Return every line from the one with "constructor; ill-formed terms" through the one with "goes on in. -/", inclusive, exactly as it appears below.

◇ ◇ ◇ ◇ ◇ ◇ ◇

-- ==== Sys2Proof/Tests/Slice0.lean ====
section
/-! SUPPORT. Small tests, each on one operation or one step, with its source; words written out for every
constructor; ill-formed terms that the checks refuse; and a concrete state and operands that meet the
hypotheses of each statement. -/

namespace Sys2Proof.Tests

open Sys2Proof Sys2Proof.Machine

/-- A field of the state that an outcome goes on in. -/
def after {α : Type} (f : State → α) : Host.Outcome State Fault Refusal → Option α
  | .next s => some (f s)
  | _ => none

/-- A booted state about to fetch at 0x400, where memory holds the word 0x24221805. -/
def ready : State :=
  { State.reset with booted := true, pc := 0x404, mem := memWrite [] 0x400 0x24221805 }

/-- The same with `stall` set. -/
def readyStalled : State := { ready with stall := true }

/-- A booted state whose fetch address 0x00400000 no registration covers. -/
def unmapped : State := { ready with pc := 0x00400004 }

/-- A booted state whose fetch address belongs to external device 7. -/
def onDevice : State := registerDevice 0x400 4 (.external 7) ready

/-- A state with a record in the slot that executes next and one in the slot that retires next. -/
def inFlight : State :=
  { State.reset with
    gpr := State.reset.gpr.set 3 7
    stage := #v[{ instr := some (decodeRecord 0x24601001), value := 0 }, Slot.bubble, Slot.bubble,
      Slot.bubble, { instr := some (decodeRecord 0x24000805), value := 0x805 }] }

/-! ### Ill-formed terms (the checks of WellFormed and Config) -/

theorem test_wellFormed_refuses_zero_passOp00 : (Instr.passOp00 0 0 0).wellFormed = false := by decide

theorem test_record_refuses_wrong_rd :
    { decodeRecord 0x24221805 with rd := 2 }.wellFormed = false := by decide

theorem test_record_refuses_wrong_target :
    { decodeRecord 0x24221805 with target := 0 }.wellFormed = false := by decide

theorem test_memory_refuses_unsorted : Memory.wf [(5, 1), (3, 1)] = false := by decide

theorem test_memory_refuses_listed_default : Memory.wf [(5, 0)] = false := by decide

theorem test_memory_refuses_offset_past_size : Memory.wf [(0x400000, 1)] = false := by decide

theorem test_config_wellFormed : Config.WellFormed :=
  ⟨by decide, by decide, Nat.le_add_left _ _⟩

/-! ### Words written out from the encoding (30_encoding.md R81, R91): opcode bits, then rs 1, rt 2 and
imm 0x1805, as in the worked decode R92 -/

theorem test_decode_passOp00 : decodeWord 0x00221805 = .passOp00 1 2 0x1805 := by decide
theorem test_decode_passOp01 : decodeWord 0x04221805 = .passOp01 1 2 0x1805 := by decide
theorem test_decode_passOp02 : decodeWord 0x08221805 = .passOp02 1 2 0x1805 := by decide
theorem test_decode_passOp03 : decodeWord 0x0C221805 = .passOp03 1 2 0x1805 := by decide
theorem test_decode_passOp04 : decodeWord 0x10221805 = .passOp04 1 2 0x1805 := by decide
theorem test_decode_passOp05 : decodeWord 0x14221805 = .passOp05 1 2 0x1805 := by decide
theorem test_decode_passOp06 : decodeWord 0x18221805 = .passOp06 1 2 0x1805 := by decide
theorem test_decode_passOp07 : decodeWord 0x1C221805 = .passOp07 1 2 0x1805 := by decide
theorem test_decode_passOp08 : decodeWord 0x20221805 = .passOp08 1 2 0x1805 := by decide
theorem test_decode_addiu : decodeWord 0x24221805 = .addiu 1 2 0x1805 := by decide
theorem test_decode_passOp0A : decodeWord 0x28221805 = .passOp0A 1 2 0x1805 := by decide
theorem test_decode_passOp0B : decodeWord 0x2C221805 = .passOp0B 1 2 0x1805 := by decide
theorem test_decode_passOp0C : decodeWord 0x30221805 = .passOp0C 1 2 0x1805 := by decide
theorem test_decode_passOp0D : decodeWord 0x34221805 = .passOp0D 1 2 0x1805 := by decide
theorem test_decode_passOp0E : decodeWord 0x38221805 = .passOp0E 1 2 0x1805 := by decide
theorem test_decode_passOp0F : decodeWord 0x3C221805 = .passOp0F 1 2 0x1805 := by decide
theorem test_decode_passOp10 : decodeWord 0x40221805 = .passOp10 1 2 0x1805 := by decide
theorem test_decode_passOp11 : decodeWord 0x44221805 = .passOp11 1 2 0x1805 := by decide
theorem test_decode_passOp12 : decodeWord 0x48221805 = .passOp12 1 2 0x1805 := by decide
theorem test_decode_passOp13 : decodeWord 0x4C221805 = .passOp13 1 2 0x1805 := by decide
theorem test_decode_passOp14 : decodeWord 0x50221805 = .passOp14 1 2 0x1805 := by decide
theorem test_decode_passOp15 : decodeWord 0x54221805 = .passOp15 1 2 0x1805 := by decide
theorem test_decode_passOp16 : decodeWord 0x58221805 = .passOp16 1 2 0x1805 := by decide
theorem test_decode_passOp17 : decodeWord 0x5C221805 = .passOp17 1 2 0x1805 := by decide
theorem test_decode_passOp18 : decodeWord 0x60221805 = .passOp18 1 2 0x1805 := by decide
theorem test_decode_passOp19 : decodeWord 0x64221805 = .passOp19 1 2 0x1805 := by decide
theorem test_decode_passOp1A : decodeWord 0x68221805 = .passOp1A 1 2 0x1805 := by decide
theorem test_decode_passOp1B : decodeWord 0x6C221805 = .passOp1B 1 2 0x1805 := by decide
theorem test_decode_passOp1C : decodeWord 0x70221805 = .passOp1C 1 2 0x1805 := by decide
theorem test_decode_passOp1D : decodeWord 0x74221805 = .passOp1D 1 2 0x1805 := by decide
theorem test_decode_passOp1E : decodeWord 0x78221805 = .passOp1E 1 2 0x1805 := by decide
theorem test_decode_passOp1F : decodeWord 0x7C221805 = .passOp1F 1 2 0x1805 := by decide
theorem test_decode_passOp20 : decodeWord 0x80221805 = .passOp20 1 2 0x1805 := by decide
theorem test_decode_passOp21 : decodeWord 0x84221805 = .passOp21 1 2 0x1805 := by decide
theorem test_decode_passOp22 : decodeWord 0x88221805 = .passOp22 1 2 0x1805 := by decide
theorem test_decode_passOp23 : decodeWord 0x8C221805 = .passOp23 1 2 0x1805 := by decide
theorem test_decode_passOp24 : decodeWord 0x90221805 = .passOp24 1 2 0x1805 := by decide
theorem test_decode_passOp25 : decodeWord 0x94221805 = .passOp25 1 2 0x1805 := by decide
theorem test_decode_passOp26 : decodeWord 0x98221805 = .passOp26 1 2 0x1805 := by decide
theorem test_decode_passOp27 : decodeWord 0x9C221805 = .passOp27 1 2 0x1805 := by decide
theorem test_decode_passOp28 : decodeWord 0xA0221805 = .passOp28 1 2 0x1805 := by decide
theorem test_decode_passOp29 : decodeWord 0xA4221805 = .passOp29 1 2 0x1805 := by decide
theorem test_decode_passOp2A : decodeWord 0xA8221805 = .passOp2A 1 2 0x1805 := by decide
theorem test_decode_passOp2B : decodeWord 0xAC221805 = .passOp2B 1 2 0x1805 := by decide
theorem test_decode_passOp2C : decodeWord 0xB0221805 = .passOp2C 1 2 0x1805 := by decide
theorem test_decode_passOp2D : decodeWord 0xB4221805 = .passOp2D 1 2 0x1805 := by decide
theorem test_decode_passOp2E : decodeWord 0xB8221805 = .passOp2E 1 2 0x1805 := by decide
theorem test_decode_passOp2F : decodeWord 0xBC221805 = .passOp2F 1 2 0x1805 := by decide
theorem test_decode_passOp30 : decodeWord 0xC0221805 = .passOp30 1 2 0x1805 := by decide
theorem test_decode_passOp31 : decodeWord 0xC4221805 = .passOp31 1 2 0x1805 := by decide
theorem test_decode_passOp32 : decodeWord 0xC8221805 = .passOp32 1 2 0x1805 := by decide
theorem test_decode_passOp33 : decodeWord 0xCC221805 = .passOp33 1 2 0x1805 := by decide
theorem test_decode_passOp34 : decodeWord 0xD0221805 = .passOp34 1 2 0x1805 := by decide
theorem test_decode_passOp35 : decodeWord 0xD4221805 = .passOp35 1 2 0x1805 := by decide
theorem test_decode_passOp36 : decodeWord 0xD8221805 = .passOp36 1 2 0x1805 := by decide
theorem test_decode_passOp37 : decodeWord 0xDC221805 = .passOp37 1 2 0x1805 := by decide
theorem test_decode_passOp38 : decodeWord 0xE0221805 = .passOp38 1 2 0x1805 := by decide
theorem test_decode_passOp39 : decodeWord 0xE4221805 = .passOp39 1 2 0x1805 := by decide
theorem test_decode_passOp3A : decodeWord 0xE8221805 = .passOp3A 1 2 0x1805 := by decide
theorem test_decode_passOp3B : decodeWord 0xEC221805 = .passOp3B 1 2 0x1805 := by decide
theorem test_decode_passOp3C : decodeWord 0xF0221805 = .passOp3C 1 2 0x1805 := by decide
theorem test_decode_passOp3D : decodeWord 0xF4221805 = .passOp3D 1 2 0x1805 := by decide
theorem test_decode_passOp3E : decodeWord 0xF8221805 = .passOp3E 1 2 0x1805 := by decide
theorem test_decode_passOp3F : decodeWord 0xFC221805 = .passOp3F 1 2 0x1805 := by decide
theorem test_decode_nop : decodeWord 0x00000000 = .nop := by decide

/-- 30_encoding.md R92, bit by bit: 001001 00001 00010 0001100000000101. -/
theorem test_decode_addiu_bits :
    decodeWord 0b00100100001000100001100000000101 = .addiu 1 2 0b0001100000000101 := by decide

/-- 95_test_vectors.md section 2.1, row 0x25FFFFFF. -/
theorem test_record_fields :
    decodeRecord 0x25FFFFFF =
      { opcode := 9, rs := 15, rt := 31, rd := 31, imm := 0xFFFF, target := 0x1FFFFFF } := by decide

theorem test_decodeTableWord_addiu : decodeTableWord 32 0x24221805 = some (.addiu 1 2 0x1805) := by
  decide

theorem test_decodeBytes_short : decodeBytes [0x24, 0x22, 0x18] = .error .truncated := rfl

/-! ### ADDIU and pass-through -/

/-- 95_test_vectors.md section 2.4, A2: call 2 gives slot 1 the value 0x1008. -/
theorem test_execute_addiu :
    after (fun t => t.stage[1].value) (exec .nop inFlight) = some 0x1008 := by decide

◇ ◇ ◇ ◇ ◇ ◇ ◇

### Response
constructor; ill-formed terms that the checks refuse; and a concrete state and operands that meet the
hypotheses of each statement. -/

namespace Sys2Proof.Tests

open Sys2Proof Sys2Proof.Machine

/-- A field of the state that an outcome goes on in. -/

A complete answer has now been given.